Well done :no1: :notworthy:

I guess you have heard of them before ?.

Saw this in Busch Gardens, absolutely amazing. We got to get up close to it and talk to keeper.
No chance of getting one though :sad::sad:.

Best Wishes


----------



## Pouchie (Feb 9, 2008)

kodakira said:


> Well done :no1: :notworthy:
> 
> I guess you have heard of them before ?.
> 
> ...


 
Yup. The Binturong.

I love reading about mongoose species and civets etc. Lucky lucky you for having met one :2thumb:

As for never getting one, we can dream :flrt:


----------



## kodakira (Jul 11, 2008)

Another of my favourite mammals.










Don't think it was too chuffed about me taking the photo though.

Best wishes


----------



## kodakira (Jul 11, 2008)

Don't think it was too chuffed at the next photo either ?.


----------



## Fixx (May 6, 2006)

kodakira said:


> Don't think it was too chuffed about me taking the photo though.
> 
> Best wishes


"It"? No wonder she wasn't to chuffed :whistling2:


----------



## Pouchie (Feb 9, 2008)

:lol2:neil

women do not like to be called 'it'...

you run the risk of being 'lobbed the V's'


----------



## kodakira (Jul 11, 2008)

Actually Fixx, I knew it was a female, then thought about my own great physique and thought it may have man boobs.:lol2:.
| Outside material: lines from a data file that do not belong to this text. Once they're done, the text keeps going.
-- ==== Sys2Proof/Certificates/Slice0/Obligations.lean ====
section
/-! DEFINITION. The statements for the provers, family by family; OBLIGATIONS.json lists them. In every statement about an
instruction `exec` starts with `PC` at the opcode, as a step leaves it (spec/40_addressing_modes.md R100). -/

section

open Sys2Proof Sys2Proof.Machine

/-! ## Encoding -/

/-- R83 to R87: decoding the bytes of a well-formed instruction gives it back and leaves what follows. -/
def Obligations.DecodeOfEncodeIsTheInstruction : Prop :=
  ∀ (bitops : Bool) (i : Instr) (rest : List Byte), i.wf bitops = true →
    (encode i).length = i.length ∧ decode bitops (encode i ++ rest) = .ok (i, rest)

/-- R83 to R87, the other direction: any three bytes begin with one well-formed instruction, and its encoding is the bytes it was
read from. -/
def Obligations.EveryByteStringDecodesToItsOwnEncoding : Prop :=
  ∀ (bitops : Bool) (op b1 b2 : Byte),
    let i := decodeOp bitops op b1 b2
    i.wf bitops = true ∧ 1 ≤ i.length ∧ i.length ≤ 3 ∧ encode i = [op, b1, b2].take i.length ∧
      (∀ rest, decode bitops (op :: b1 :: b2 :: rest) = .ok (i, (op :: b1 :: b2 :: rest).drop i.length))

/-- R84, R85, R86: some words written out from the tables, one or more of each family. -/
def Obligations.DecodedWordsOfEachFamily : Prop :=
  decode false [0xBD, 0x34, 0x12] = .ok (.lda (.mem (.abx 0x1234)), []) ∧
  decode false [0x96, 0x10] = .ok (.stx (.zpy 0x10), []) ∧
  decode false [0x9A] = .ok (.txs, []) ∧
  decode false [0x7A] = .ok (.ply, []) ∧
  decode false [0x72, 0x20] = .ok (.adc (.mem (.izp 0x20)), []) ∧
  decode false [0x89, 0xC0] = .ok (.bit (.imm 0xC0), []) ∧
  decode false [0x1C, 0x00, 0x30] = .ok (.trb (.abs 0x3000), []) ∧
  decode false [0x3A] = .ok (.dec .acc, []) ∧
  decode false [0x80, 0xFE] = .ok (.bra 0xFE, []) ∧
  decode false [0x7C, 0x00, 0x30] = .ok (.jmp (.iax 0x3000), []) ∧
  decode false [0x00, 0xEA] = .ok (.brk 0xEA, []) ∧
  decode false [0xCB] = .ok (.wai, []) ∧
  decode false [0x5C, 0x34, 0x12] = .ok (.nop3 0x5C 0x1234, []) ∧
  decode false [0x37, 0x10] = .ok (.nop1 0x37, [0x10]) ∧
  decode true [0x37, 0x10] = .ok (.rmb3 0x10, []) ∧
  decode true [0xFF, 0x20, 0xFD] = .ok (.bbs7 0x20 0xFD, [])

/-! ## Operands -/

/-- R119, R118: an index crosses a page iff the low bytes add to 256 or more, iff the high byte of the sum differs; where it does
not, the uncarried sum is the effective address. -/
def Obligations.PageCrossingIsACarryOutOfTheLowByte : Prop :=
  ∀ (base : Addr) (i : Byte),
    (crosses base i = true ↔ 256 ≤ (loByte base).toNat + i.toNat) ∧
    (crosses base i = true ↔ hiByte (indexed base i) ≠ hiByte base) ∧
    (crosses base i = false → uncarried base i = indexed base i)

/-- R101 to R112, R117: the effective addresses of the three access classes are the table's, and the byte a class R or M
instruction reads is the one at that address after the accesses that resolve it, which write nothing; it is the byte there
before the instruction unless the address is a cartridge data port. -/
def Obligations.OperandsComeFromTheEffectiveAddress : Prop :=
  (∀ (v : Byte) (s : State), operandValue (.imm v) s = v) ∧
  ∀ (m : MemMode) (s : State),
    storeAddress m s = effectiveAddress m s ∧ modifyAddress m s = effectiveAddress m s ∧
    (∃ u, Quiet (readCycles m s - 1) s u ∧ operandValue (.mem m) s = peek u (effectiveAddress m s)) ∧
    (∃ u, Quiet (writeCycles m - 1) s u ∧ modifyValue m s = peek u (effectiveAddress m s)) ∧
    (isPort s.mapctl (effectiveAddress m s) = false →
      operandValue (.mem m) s = peek s (effectiveAddress m s) ∧ modifyValue m s = peek s (effectiveAddress m s))

/-! ## Loads, stores, transfers, stack (spec/41_load_store_transfer.md) -/

/-- R130, R131, R132. -/
def Obligations.LoadsWriteTheirRegisterAndNZ : Prop :=
  ∀ (o : Operand) (s : State),
    let v := operandValue o s
    let p' : Flags := { s.p with n := v.getLsbD 7, z := decide (v = 0) }
    let pc' := pcAfter s o.length
    (∃ t, exec (.lda o) s = .next t ∧ t.core = { s.core with a := v, p := p', pc := pc' } ∧ Quiet (operandCycles o s) s t) ∧
    (∃ t, exec (.ldx o) s = .next t ∧ t.core = { s.core with x := v, p := p', pc := pc' } ∧ Quiet (operandCycles o s) s t) ∧
    (∃ t, exec (.ldy o) s = .next t ∧ t.core = { s.core with y := v, p := p', pc := pc' } ∧ Quiet (operandCycles o s) s t)

/-- R133 to R136, for every address: reads that resolve the address, then one bus write of the register there. No flag. -/
def Obligations.StoresAreOneBusWriteAtTheirAddress : Prop :=
  ∀ (m : MemMode) (s : State),
    ∀ c ∈ ([(.sta m, s.a), (.stx m, s.x), (.sty m, s.y), (.stz m, 0x00)] : List (Instr × Byte)),
      ∃ u t, exec c.1 s = .next t ∧ t = memWrite .write (storeAddress m s) c.2 u ∧ Quiet (writeCycles m - 1) s u ∧
        u.core = { s.core with pc := pcAfter s (1 + m.operandBytes) } ∧ t.core = u.core

/-- R133 to R136 with R54, R57: what a store changes, by what answers at its address; of a device register, what it leaves alone
(what it does to the register is `StoresAreOneBusWriteAtTheirAddress` with `OverlaysHideAndKeepWhatIsUnderThem`, and, for the
registers with an action of their own, the statements about them). -/
def Obligations.StoresChangeOneByteOfMemory : Prop :=
  ∀ (m : MemMode) (s : State), Memory.wf s.ram = true →
    ∀ c ∈ ([(.sta m, s.a), (.stx m, s.x), (.sty m, s.y), (.stz m, 0x00)] : List (Instr × Byte)),
      let ea := storeAddress m s
      let core' : CoreRegs := { s.core with pc := pcAfter s (1 + m.operandBytes) }
      (region s.mapctl ea = .ram →
        ∃ t, exec c.1 s = .next t ∧ t.core = core' ∧
          Frame (writeCycles m) [.write .write ea c.2] (stored s ea c.2) s t) ∧
      (∀ off, region s.mapctl ea = .rom off →
        ∃ t, exec c.1 s = .next t ∧ t.core = core' ∧
          Frame (writeCycles m) [.write .write ea c.2]
            (if s.params.romWriteThrough then stored s ea c.2 else Memory.read s.ram) s t) ∧
      (region s.mapctl ea = .mapctl →
        ∃ t, exec c.1 s = .next t ∧ t.core = core' ∧ t.mapctl = c.2 ∧ t.cyc = s.cyc + writeCycles m ∧
          (∀ b, Memory.read t.ram b = Memory.read s.ram b) ∧ SameDevices s { t with mapctl := s.mapctl }) ∧
      (∀ off, region s.mapctl ea = .mikey off →
        ∃ t, exec c.1 s = .next t ∧ t.core = core' ∧ t.cyc = s.cyc + writeCycles m ∧ t.suzy = s.suzy ∧
          (∀ b, Memory.read t.ram b = Memory.read s.ram b)) ∧
      (∀ off, region s.mapctl ea = .suzy off → off ≠ 0x91 →
        ∃ t, exec c.1 s = .next t ∧ t.core = core' ∧ t.cyc = s.cyc + writeCycles m ∧ t.timers = s.timers ∧
          (∀ b, Memory.read t.ram b = Memory.read s.ram b))

/-- R137 to R142: two cycles, `N Z` from the byte moved, and `TXS` sets no flag. -/
def Obligations.TransfersMoveOneRegister : Prop :=
  ∀ s : State,
    let nz := fun v : Byte => ({ s.p with n := v.getLsbD 7, z := decide (v = 0) } : Flags)
    let pc' := pcAfter s 1
    (∃ t, exec .tax s = .next t ∧ t.core = { s.core with x := s.a, p := nz s.a, pc := pc' } ∧ Quiet 2 s t) ∧
    (∃ t, exec .tay s = .next t ∧ t.core = { s.core with y := s.a, p := nz s.a, pc := pc' } ∧ Quiet 2 s t) ∧
    (∃ t, exec .txa s = .next t ∧ t.core = { s.core with a := s.x, p := nz s.x, pc := pc' } ∧ Quiet 2 s t) ∧
    (∃ t, exec .tya s = .next t ∧ t.core = { s.core with a := s.y, p := nz s.y, pc := pc' } ∧ Quiet 2 s t) ∧
    (∃ t, exec .tsx s = .next t ∧ t.core = { s.core with x := s.sp, p := nz s.sp, pc := pc' } ∧ Quiet 2 s t) ∧
    (∃ t, exec .txs s = .next t ∧ t.core = { s.core with sp := s.x, pc := pc' } ∧ Quiet 2 s t)

/-- R143 to R146: the byte goes to `0x0100 + S`, `S` goes down by one with wrap, no flag changes; `PHP` pushes bits 5 and 4 set. -/
def Obligations.PushesStoreAtTheStackPointer : Prop :=
  ∀ s : State, Memory.wf s.ram = true →
    ∀ c ∈ ([(.pha, s.a), (.phx, s.x), (.phy, s.y), (.php, statusBits true s.p)] : List (Instr × Byte)),
      ∃ t, exec c.1 s = .next t ∧ t.core = { s.core with sp := s.sp - 1, pc := pcAfter s 1 } ∧
        Frame 3 [.write .stackWrite (0x0100 + s.sp.setWidth 16) c.2] (stored s (0x0100 + s.sp.setWidth 16) c.2) s t

/-- R147 to R150: the byte comes from `0x0100 + S + 1`, wrapping inside page 1; `PLP` takes six flags from it and drops bits 5
and 4. -/
def Obligations.PullsReadAboveTheStackPointer : Prop :=
  ∀ s : State,
    let v := Memory.read s.ram (0x0100 + (s.sp + 1).setWidth 16)
    let nz : Flags := { s.p with n := v.getLsbD 7, z := decide (v = 0) }
    let core' : CoreRegs := { s.core with sp := s.sp + 1, pc := pcAfter s 1 }
    (∃ t, exec .pla s = .next t ∧ t.core = { core' with a := v, p := nz } ∧ Quiet 4 s t) ∧
    (∃ t, exec .plx s = .next t ∧ t.core = { core' with x := v, p := nz } ∧ Quiet 4 s t) ∧
    (∃ t, exec .ply s = .next t ∧ t.core = { core' with y := v, p := nz } ∧ Quiet 4 s t) ∧
    (∃ t, exec .plp s = .next t ∧
      t.core =
        { core' with
          p := { n := v.getLsbD 7, v := v.getLsbD 6, d := v.getLsbD 3, i := v.getLsbD 2, z := v.getLsbD 1,
                 c := v.getLsbD 0 } } ∧
      Quiet 4 s t)

/-- R25, R24: setting the status from any byte and reading it back gives `(v & 0xCF) | 0x20`; reading it and setting it back changes
no flag; bit 5 reads 1. `PLP` and `RTI` set it from the pulled byte; `PHP` and `BRK` push it with bit 4 set, an interrupt entry with
bit 4 clear. -/
def Obligations.StatusByteRoundTrip : Prop :=
  (∀ v : Byte, (Flags.setStatus v).getStatus = (v &&& 0xCF) ||| 0x20 ∧
    Flags.setStatus v =
      { n := v.getLsbD 7, v := v.getLsbD 6, d := v.getLsbD 3, i := v.getLsbD 2, z := v.getLsbD 1, c := v.getLsbD 0 }) ∧
  (∀ p : Flags, p.getStatus = statusBits false p ∧ p.getStatus.getLsbD 5 = true ∧ Flags.setStatus p.getStatus = p) ∧
  (∀ s : State,
    let v := Memory.read s.ram (stackAddr (s.sp + 1))
    (∃ t, exec .plp s = .next t ∧ t.p = Flags.setStatus v) ∧ (∃ t, exec .rti s = .next t ∧ t.p = Flags.setStatus v)) ∧
  ∀ s : State, Memory.wf s.ram = true →
    (∃ t, exec .php s = .next t ∧ Memory.read t.ram (stackAddr s.sp) = s.p.getStatus ||| 0x10) ∧
    (∀ sig, ∃ t, exec (.brk sig) s = .next t ∧ Memory.read t.ram (stackAddr (s.sp - 2)) = s.p.getStatus ||| 0x10) ∧
    (∀ t, s.run = .running → boundary s = .done t → Memory.read t.ram (stackAddr (s.sp - 2)) = s.p.getStatus)

/-! ## Arithmetic, logic, compare, bit test (spec/42_alu.md) -/

/-- R170, R174: binary `ADC`. `C` is the carry out of bit 7; `V` says that the signed sum left -128..127. -/
def Obligations.AdcBinaryAddsWithCarry : Prop :=
  ∀ (o : Operand) (s : State), s.p.d = false →
    let m := operandValue o s
    let sum := s.a.toNat + m.toNat + s.p.c.toNat
    let signed := s.a.toInt + m.toInt + (s.p.c.toNat : Int)
    let r : Byte := BitVec.ofNat 8 sum
    ∃ t, exec (.adc o) s = .next t ∧
      t.core =
        { s.core with
          a := r, pc := pcAfter s o.length
          p := { s.p with n := r.getLsbD 7, z := decide (r = 0), c := decide (256 ≤ sum),
                          v := decide (signed < -128 ∨ 127 < signed) } } ∧
      Quiet (operandCycles o s) s t

/-- R171, R175: binary `SBC`. `C` says that there was no borrow; `V` that the signed difference left -128..127. -/
def Obligations.SbcBinarySubtractsWithBorrow : Prop :=
  ∀ (o : Operand) (s : State), s.p.d = false →
    let m := operandValue o s
    let borrow := 1 - s.p.c.toNat
    let signed := s.a.toInt - m.toInt - (borrow : Int)
    let r : Byte := s.a - m - BitVec.ofNat 8 borrow
    ∃ t, exec (.sbc o) s = .next t ∧
      t.core =
        { s.core with
          a := r, pc := pcAfter s o.length
          p := { s.p with n := r.getLsbD 7, z := decide (r = 0), c := decide (m.toNat + borrow ≤ s.a.toNat),
                          v := decide (signed < -128 ∨ 127 < signed) } } ∧
      Quiet (operandCycles o s) s t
How are you, hope you are doing well.

Best wishes.


----------



## Ratatouille (Sep 5, 2008)

This is my dream mammal - a black Emin.

Pouchie is on the case as we speak :lol2:


----------



## Pouchie (Feb 9, 2008)

Ratatouille said:


> This is my dream mammal - a black Emin.
> 
> Pouchie is on the case as we speak :lol2:


 
:lol2: I'm just searching for my paintbrush ...


----------



## brittone05 (Sep 29, 2006)

Aye Aye all, the way for me  They are so ugly they are beyond cute


----------



## Ratatouille (Sep 5, 2008)

Pouchie said:


> :lol2: I'm just searching for my paintbrush ...


:lol2::rotfl::lolsign:


----------



## snakelover (Dec 17, 2006)

Tiger
Grizzly

minds gone blank.....

cant think....


----------



## denny2 (Jul 27, 2008)

*super safe*

if money were no object , ide have a siberian tiger or two , they would live in a huge compound with a massive den to sleep in and under the den would be my safe to keep my money in , coz the banks now only secure 500 thousand of your cash when kept with them so if they go bust you lose your dosh........so it would be kitty and barclay looking after the cash.


----------



## Pouchie (Feb 9, 2008)

denny2 said:


> if money were no object , ide have a siberian tiger or two , they would live in a huge compound with a massive den to sleep in and under the den would be my safe to keep my money in , coz the banks now only secure 500 thousand of your cash when kept with them so if they go bust you lose your dosh........so it would be kitty and barclay looking after the cash.


:lol2: thats so funny. 
except... if you had £500,000 to worry about, money probably _is _no object . you could buy two tigers and do a fab enclosure with that sort of wonga


----------



## adamntitch (Jun 17, 2007)

mine would have to be an

okapi

or african elephants


----------



## Rain (Oct 9, 2007)

A Timberwolf every time. 
I mean, look at them! how could anyone NOT want one?


----------



## Declan123 (Dec 29, 2007)

Dream mammal?


A girlfriend ? 

: victory:


----------



## JPReptiles (Dec 2, 2007)

Declan123 said:


> Dream mammal?
> 
> 
> A girlfriend ?
> ...


:lol2: Thats a good one.

John


----------



## Sarah-Jayne (Jul 4, 2007)

My dream mammal would be a dolphin  

Need to win the lottery alot of times 1st haha


----------



## Alex27 (Jul 26, 2008)

theres a few white tiger, snow leopard, cheetah, jaguar or black panther, polar bear n probably a liger (coz theyre huge)


----------